Das beginnt damit, dass Harry Ron und Hermine einweiht und ihnen verrät, was die Prophezeihung enthält. Voldemort war immer Einzelgänger. Tom Riddle hat an seinem elften Geburtstag die Wahrheit, ein Zauberer zu sein, direkt akzeptiert – Harry dachte, er hätte all das nur geträumt. Tom hat Hogwarts erkundet, um mehr Macht als andere Schüler zu haben – für Harry ging es letztlich nur um den Spaß, aus dem Schloss zu kommen. Tom Riddle war ein Musterschüler, der seine Lehrer hofiert hat und der immer bestmögliche Leistungen erbracht hat. Harry hat sich mehr als nur einmal Nachsitzen oder Strafarbeiten eingefangen, weil er gegen Ungerechtigkeiten seitens der Lehrer angegangen ist – und sein Fokus lag mit Quidditch nicht auf akademischen Leistungen sondern im Bereich des Gemeinschaftssports. Einen Riddle als Quidditch-Spieler kann ich mir auch gar nicht vorstellen…

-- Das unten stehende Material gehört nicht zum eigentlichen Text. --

/-- COMMAND_SUBMIT hands the eight words of SCH.SUBq to the queue as its master; HRING_TAIL_WRITE moves the host's tail, unless that would pass HEAD,
and posts what waited; APC_RUN_WRITE, KLN_TOUCH_CLR, ROUTE_ENT_WRITE, ROUTE_KEY_WRITE, CONE_SET, CONE_ALARM_ENABLE and HBM_INJECT_ARM complete
(R179, R272, R288, R289, R331, R338, R384, R393, R402, R417, R418) (reading: log entry 85). -/
def Sys2Proof.Claims.FabricRegisterCommands : Prop :=
  ∀ (s : State) (mid : BitVec 10), Canon s →
    (∀ (q : Fin 64) (v : BitVec 64), MayWrite s mid 4 aXQ →
      let k := 0x401000 + q * 0x40 + 0x38
      let u := { writing s mid k with subWords := s.subWords.set 0 (q * 8 + 7) v }
      WriteDone (exec (.commandSubmit mid q v) s) (u.submit q ⟨(List.range 8).map fun j => u.subWords.get 0 (q * 8 + j), ⟨mid.toNat, none⟩⟩))
    ∧ (∀ v : BitVec 64, MayWrite s mid 4 →
      let ahead := (v.toNat + (2 ^ 32 - s.get schHringHead_HEAD)) % 2 ^ 32
      ¬ (0 < ahead ∧ ahead < 2 ^ 31) →
      WriteDone (exec (.hringTailWrite mid v) s)
        (((writing s mid schHringTail).put schHringTail_TAIL v.toNat).ringDrain 64).autoState)
    ∧ (∀ run : BitVec 32, MayWrite s mid 0xD →
        WriteDone (exec (.apcRunWrite mid run) s) ((writing s mid apcCtrl).put apcCtrl_RUN run.toNat))
    ∧ (MayWrite s mid 8 → s.get klnTouchCtrl_BUSY = 0 →
        WriteDone (exec (.klnTouchClr mid) s) ((writing s mid klnTouchCtrl).put klnTouchCtrl_BUSY 1))
    ∧ (∀ v : BitVec 64, MayWrite s mid 6 → s.expert 2 = true → s.bankOpen (s.flag routeEntSel_BANK) = true →
        WriteDone (exec (.routeEntWrite mid v) s)
          ((writing s mid routeEnt).writeEntry (s.flag routeEntSel_BANK) (s.get routeEntSel_INDEX) v))
    ∧ (∀ (bank : Bool) (v : BitVec 64), MayWrite s mid 6 → s.bankOpen bank = true →
        WriteDone (exec (.routeKeyWrite mid bank v) s) ((writing s mid (keyReg bank)).writeKey bank v))
    ∧ (∀ v : BitVec 64, MayWrite s mid 1 → s.isRoot = true → (s.mstate = mBOOTING ∨ s.mstate = mREADY) →
        WriteDone (exec (.coneSet mid v) s) { writing s mid coneSet with
          cone := v
          coneFrac := 0
          coneSlew := 0 })
    ∧ (∀ (k : Fin 8) (action : BitVec 2), MayWrite s mid 1 → s.get (coneAlarmCtrl_EN k) = 0 →
        WriteDone (exec (.coneAlarmEnable mid k action) s)
          (((writing s mid (coneAlarmCtrl k)).put (coneAlarmCtrl_ACTION k) action.toNat).armAlarm k))
    ∧ (∀ (stack : Fin 8) (v : BitVec 64), MayWrite s mid (0x20 + stack) → s.expert 6 = true →
        ∀ d, keyDesc (hbmInject stack) = some d →
        WriteDone (exec (.hbmInjectArm mid stack v) s) ((writing s mid (hbmInject stack)).regStore (hbmInject stack) d v))

/-- SEC_CHAL_GEN draws a challenge where SEC serves, SEC_DBG_CLOSE closes the debug session (R425, R439, R441); IMG_ERASE, IMG_PROGRAM and
IMG_CAL_SAVE start an idle image engine, IMG_HELD_START what EMERGENCY held, and IMG_OP_DONE ends the operation (R469-R471); ACC_HOLD_SET,
CLEAR and TIMEOUT move HOLD and TORN and let what waited go on (R377). -/
def Sys2Proof.Claims.SecImageAccCommands : Prop :=
  ∀ (s : State), Canon s →
    (∀ mid : BitVec 10, MayWrite s mid 3 →
      (s.secServes = true → WriteDone (exec (.secChalGen mid) s) (writing s mid secChalGen).drawChallenge)
      ∧ WriteDone (exec (.secDbgClose mid) s) (writing s mid secDbg).closeDebug)
    ∧ (∀ mid : BitVec 10, MayWrite s mid 0xB → s.img = none → s.mgmt.update = none → s.get sysState_EMERG = 0 →
      let u := writing s mid imgCtrl
      (∀ (region : BitVec 4) (off : BitVec 32),
        let w := (u.put imgCtrl_OFF off.toNat).put imgCtrl_REGION region.toNat
        WriteDone (exec (.imgErase mid region off) s)
          (w.imgRun ⟨1, region.toNat, off.toNat, s.get imgLen_LEN, s.get imgSrc_ADDR, mid.toNat, false⟩)
        ∧ WriteDone (exec (.imgProgram mid region off) s)
          (w.imgRun ⟨2, region.toNat, off.toNat, s.get imgLen_LEN, s.get imgSrc_ADDR, mid.toNat, false⟩))
      ∧ WriteDone (exec (.imgCalSave mid) s) (u.imgRun ⟨3, 4, 0, 0, 0, mid.toNat, false⟩))
    ∧ (∀ o, s.img = some o →
      (o.held = true → s.get sysState_EMERG = 0 → exec .imgHeldStart s = .next (s.imgRun o))
      ∧ (o.held = false → ∀ v : Bool, exec (.imgOpDone v) s = .next (s.imgEffect o v)))
    ∧ (s.mstate ≠ mOFF →
      WriteDone (exec .accHoldSet s) ((writing s 0x122 accCtrl).put accCtrl_HOLD 1)
      ∧ (s.get accCtrl_HOLD = 1 →
        WriteDone (exec .accHoldClear s) (((writing s 0x122 accCtrl).put accCtrl_HOLD 0).put accCtrl_TORN 0)))
    ∧ (s.get accCtrl_HOLD = 1 → exec .accHoldTimeout s =
        .next (((s.put accCtrl_HOLD 0).put accCtrl_TORN 1).logEv 0x0A02 0x3FE 0 0 0).releaseHeld.pumpAll.settleFence)

/-! ## The kiln complex -/

/-- The answer is the next state that `t` settles into: FINAL contexts have advanced and a fence that was asked for is carried out. -/
def Settles (o : Answer) (t : State) : Prop := o = .next t.pumpAll.settleFence

/-- The packets of the reduction family that arrive at the kiln complex complete (R158-R162, R168, R169, R173): a RED or RED_PART is folded
or dropped by the checks and its cells are released; a RED_RES of a chunk that the collective has waits for its landing, a pass-1 chunk is
taken at once; a DONE with finality lands nothing; a DONE with a credit raises RET by what its RCUM is ahead; a REPAIR for this
member's contribution is answered with a RED of what it holds, and one for a result from its HELD context (readings: log entries 56, 57
and 60). -/
def Obligations.KilnPackets : Prop :=
  ∀ (s t : State) (d : Desc),
    let q := d.pkt
    let cl := ckCl q.chunk
    let pl := q.coll / 64
    let ph := ckPh q.chunk
    (∀ chk : KilnCheck,
      (s.takeHead 18 (fun p => p.typ == tRED) = some (d, t) →
        Settles (exec (.red chk) s) ((t.kilnOperand q false chk).release 0x131 d.cells))
      ∧ (s.takeHead 18 (fun p => p.typ == tREDPART) = some (d, t) →
        Settles (exec (.redPart chk) s) ((t.kilnOperand q true chk).release 0x131 d.cells)))
    ∧ (s.takeHead 18 (fun p => p.typ == tREDRES) = some (d, t) → ∀ a c, t.kilnPlan q = some a → t.coll cl q.coll = some c →
        (c.hasChunk a.plan q.chunk = false → Settles (exec .redRes s) ((t.bump klnCntStale_COUNT).release 0x131 d.cells))
        ∧ (c.hasChunk a.plan q.chunk = true → ckP1 q.chunk = 1 →
          Settles (exec .redRes s) ((t.landed cl pl a c q.chunk none false q.payload).release 0x131 d.cells))
        ∧ (c.hasChunk a.plan q.chunk = true → ckP1 q.chunk ≠ 1 →
          Settles (exec .redRes s) { t with landings := t.landings ++ [⟨q.coll, q.chunk, q.payload, none, d.cells, d.mid, false, []⟩] }))
    ∧ (s.takeHead 18 (fun p => p.typ == tDONE && !p.cred) = some (d, t) →
        let u := t.release 0x131 d.cells
        ∀ a c, u.kilnPlan q = some a → u.coll cl q.coll = some c → c.hasChunk a.plan q.chunk = true →
          Settles (exec .doneFinality s) (u.landed cl pl a c q.chunk none true []))
    ∧ (s.takeHead 18 (fun p => p.typ == tDONE && p.cred) = some (d, t) →
        let u := t.release 0x131 d.cells
        ∀ a k dr, u.plan cl pl = some a → ph < a.plan.nph → u.memberOf (a.plan.ph ph) q.src.toNat = some k →
          creditDir a.plan.alg (a.plan.n ph) (a.plan.ph ph).idx k = some dr →
          let delta := (q.cmask + 2 ^ 32 - a.ret.get 0 (ph * 4 + dr) % 2 ^ 32) % 2 ^ 32
          (ageBefore q.age.toNat a.loadedAt = false → 0 < delta → delta < 2 ^ 31 →
            Settles (exec .doneCredit s) (u.modPlan cl pl fun a => { a with ret := a.ret.modify 0 (ph * 4 + dr) (· + delta) }))
          ∧ ((ageBefore q.age.toNat a.loadedAt = true ∨ delta = 0 ∨ 2 ^ 31 ≤ delta) →
            Settles (exec .doneCredit s) (u.bump klnCntStale_COUNT)))
    ∧ (s.takeHead 18 (fun p => p.typ == tREPAIR && p.cmask != 0) = some (d, t) →
        let u := t.release 0x131 d.cells
        ∀ a b c, u.kilnPlan q = some a → u.coll cl q.coll = some c → ph = 0 →
          let k := (a.plan.ph 0).idx
          q.cmask = 2 ^ k → u.heldContribution cl pl a q.coll q.chunk = some b →
          Settles (exec .repairContribution s)
            (u.fiSend cl (collPkt tRED q.src.toNat q.coll q.chunk (c.wordFmt a.plan (ckP1 q.chunk)) a.plan.op (2 ^ k) (fiFlow cl pl)
              (k * 2 ^ 11) b) (some q.age.toNat)))
    ∧ (s.takeHead 18 (fun p => p.typ == tREPAIR && p.cmask == 0) = some (d, t) →
        let u := t.release 0x131 d.cells
        ∀ a i c, u.kilnPlan q = some a → u.findAcc q.coll q.chunk = some (i, c) → c.st = .held → c.hres = true → u.accData c ≠ [] →
          let pk := collPkt tREDRES q.src.toNat q.coll q.chunk (if ckP1 q.chunk = 1 then 14 else c.fmt) a.plan.op
            (2 ^ a.plan.n ph - 1) 0x131 0 (u.accData c)
          let r := u.addRef (groupCells c.group)
          Settles (exec .repairResult s) (r.1.kilnSend pk (if r.2 then some c.group else none) (some q.age.toNat)))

Dies sind nur einige Beispiele dafür, dass Jo immer wieder den Unterschied zwischen den beiden Figuren hervorhebt, was mich das gesamte Buch über sehr fasziniert hat. Ebenfalls interessant fand ich – auch wenn ich an der Stelle wieder einmal das Buch abrupt geschlossen und Harry innerlich vor Wut angebrüllt habe – die Szene, in der Harry den „Sectumsempra“ Fluch benutzt. Sie zeigt, denke ich, am besten, dass Harry letztlich noch immer nicht wirklich weiß, wie gefährlich die Welt, in der er lebt, sein kann. Sein gesamtes Verhalten was das Zaubertränke-Buch des Halbblut Prinzen anbelangt ist letztlich nur als naiv zu bezeichnen. Es hat ihm bei Slughorn geholfen, also, denkt Harry, ist alles darin gefahrlos einzusetzen – oder maximal finden sich darin Zaubersprüche, mit denen man andere Schüler auf den Arm nehmen kann. Dass auch Dinge, die einem eigentlich nützen – in seinem Fall, um in Zaubertränke Erfolg zu haben – umgekehrte Wirkung entfalten können, lernt er durch das Verwenden von „Sectumsempra“.
Interessant ist auch die Wandlung von Harry über die letzten drei Bücher – in Band fünf ist er noch ein impulsiver Teenager, Band sechs zeigt ihn dann schon wesentlich nachdenklicher aber noch immer wirkt er stellenweise unglaublich naiv und in Band sieben wird er dann wirklich vom Verhalten her (beinahe) erwachsen. Aber mehr zu dieser Entwicklung im nächsten Blogeitrag.